(EXERCISE DIRECTIONS)
Write out again, exactly, the lines below starting at the one with "def toFp32 (n" and ending at the one with "(.fin (u * v))".

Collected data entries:
┌────────

-- ==== Sys2Proof/Machine/Scoring.lean ====
section
/-! DEFINITION. The tree-ensemble scoring engine (R334–R359): the front stage, traversal, the probability table, score
records and completion. -/

namespace Sys2Proof.Machine

/-! ### FP32 (R338–R340) -/

/-- A value in units of 2⁻²⁹⁸ rounded to FP32, to nearest, ties to even: in units of 2⁻¹⁴⁹, or an infinity. -/
def toFp32 (n : Int) : Elem :=
  let a := n.natAbs
  let u := max (Nat.log2 a - 23) 149
  let v := rne a (2 ^ u) * 2 ^ (u - 149)
  if 2 ^ 277 ≤ v then .inf (decide (n < 0)) else .fin (if n < 0 then -(v : Int) else v)

/-- `a × b + c` with one rounding (R339). -/
def fma32 (a b c : Elem) : Elem :=
  let sgn := fun (v : Int) => decide (v < 0)
  let add := fun (p : Elem) => match p, c with
    | .nan, _ => Elem.nan
    | _, .nan => .nan
    | .inf m, .inf n => if m = n then .inf m else .nan
    | .inf m, _ => .inf m
    | _, .inf n => .inf n
    | .fin u, .fin v => toFp32 (u + v * 2 ^ 149)
  match a, b with
  | .nan, _ => .nan
  | _, .nan => .nan
  | .inf m, .inf n => add (.inf (m != n))
  | .inf m, .fin v => if v = 0 then .nan else add (.inf (m != sgn v))
  | .fin u, .inf n => if u = 0 then .nan else add (.inf (n != sgn u))
  | .fin u, .fin v => add (.fin (u * v))

/-- An exact integer as an FP32 value. -/
def intElem (n : Nat) : Elem := .fin ((n : Int) * 2 ^ 149)

/-- `x < y` for values that are not NaN. -/
def Elem.lt : Elem → Elem → Bool
  | .inf m, .inf n => m && !n
  | .inf m, .fin _ => m
  | .fin _, .inf n => !n
  | .fin u, .fin v => decide (u < v)
  | _, _ => false

def fp32 (w : Nat) : Elem := elemOf 1 w false

/-! ### The front stage (R335, R339–R343) -/

/-- Bytes of both front-stage banks, which come before the probability banks in memory 4 (R502). -/
def frontBytes : Nat := 163840

/-- Byte of front-stage entry `e` of the live bank. -/
def State.frontAt (s : State) (e : Nat) : Nat := 16 * (5120 * s.get Reg.SC_FS_CFG_bank + e)

/-- The 16 bytes of front-stage entry `e` of the live bank. -/
def State.fsEntry (s : State) (e : Nat) : List Byte :=
  s.sc.front.bytes (s.frontAt e) 16

/-- Edge `n` of the pool. -/
def State.fsEdge (s : State) (n : Nat) : Elem := fp32 (field (s.fsEntry (1536 + n / 4)) (4 * (n % 4)) 4)

/-- R335: a raw slot's value; `none` is missing. -/
def slotValue (vec : List Byte) (slots slot kind : Nat) : Option Elem :=
  if slots ≤ slot then none
  else
    let w := field vec (8 * slot) 8
    let lo := w % 2 ^ 32
    let whole := fun (n : Int) => toFp32 (n * 2 ^ 298)
    match kind with
    | 0 => if bit w 63 then none else some (fp32 lo)
    | 1 => if bit w 63 then none else some (whole (toSigned 32 lo))
    | 2 => if bit w 52 || bit w 51 then none else some (whole (w % 2 ^ 48))
    | _ => if bit w 63 then none else some (whole lo)

/-- A raw feature: enabled, its edge count, its scaled value and its bin; no value where it is missing. -/
structure RawFeat where
  en   : Bool
  ne   : Nat
  x    : Option Elem := none
  bin  : Option Nat := none
  err  : Bool := false
  /-- An edge lies in a lost codeword (R502). -/
  lost : Bool := false
deriving DecidableEq, Repr

/-- R339, R340: raw feature `r` of a vector. -/
def State.rawFeat (s : State) (vec : List Byte) (slots r : Nat) : RawFeat :=
  let e := s.fsEntry r
  let w := field e 0 2
  let ne := field e 2 2 % 2 ^ 9
  let eb := field e 12 2 % 2 ^ 14
  let bad := bits w 12 3 != 0 || decide (2 ^ 9 ≤ field e 2 2) || decide (2 ^ 14 ≤ field e 12 2) || field e 14 2 != 0
  let en := bit w 15
  if bad then { en := en, ne := ne, err := true }
  else if !en then { en := false, ne := ne }
  else
    match slotValue vec slots (w % 2 ^ 10) (bits w 10 2) with
    | none => { en := true, ne := ne }
    | some v =>
      let x := fma32 v (fp32 (field e 4 4)) (fp32 (field e 8 4))
      if ne = 0 then { en := true, ne := 0, x := some x }
      else if 14336 < eb + ne ∨ 255 < ne then { en := true, ne := ne, err := true }
      else
        match x with
        | .nan => { en := true, ne := ne }
        | x => { en := true, ne := ne, x := some x, lost := lostIn s.sc.tabBad (s.frontAt 1536 + 4 * eb) (4 * ne)
                 bin := some (((upto ne).filter fun k => let g := s.fsEdge (eb + k); g != .nan && !(x.lt g)).length) }

/-- The value a raw feature gives as a prepared feature. -/
def RawFeat.value (f : RawFeat) : Option Elem :=
  if f.ne = 0 then f.x else f.bin.map intElem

└────────

(SOLUTION TO THIS PROBLEM)
def toFp32 (n : Int) : Elem :=
  let a := n.natAbs
  let u := max (Nat.log2 a - 23) 149
  let v := rne a (2 ^ u) * 2 ^ (u - 149)
  if 2 ^ 277 ≤ v then .inf (decide (n < 0)) else .fin (if n < 0 then -(v : Int) else v)

/-- `a × b + c` with one rounding (R339). -/
def fma32 (a b c : Elem) : Elem :=
  let sgn := fun (v : Int) => decide (v < 0)
  let add := fun (p : Elem) => match p, c with
    | .nan, _ => Elem.nan
    | _, .nan => .nan
    | .inf m, .inf n => if m = n then .inf m else .nan
    | .inf m, _ => .inf m
    | _, .inf n => .inf n
    | .fin u, .fin v => toFp32 (u + v * 2 ^ 149)
  match a, b with
  | .nan, _ => .nan
  | _, .nan => .nan
  | .inf m, .inf n => add (.inf (m != n))
  | .inf m, .fin v => if v = 0 then .nan else add (.inf (m != sgn v))
  | .fin u, .inf n => if u = 0 then .nan else add (.inf (n != sgn u))
  | .fin u, .fin v => add (.fin (u * v))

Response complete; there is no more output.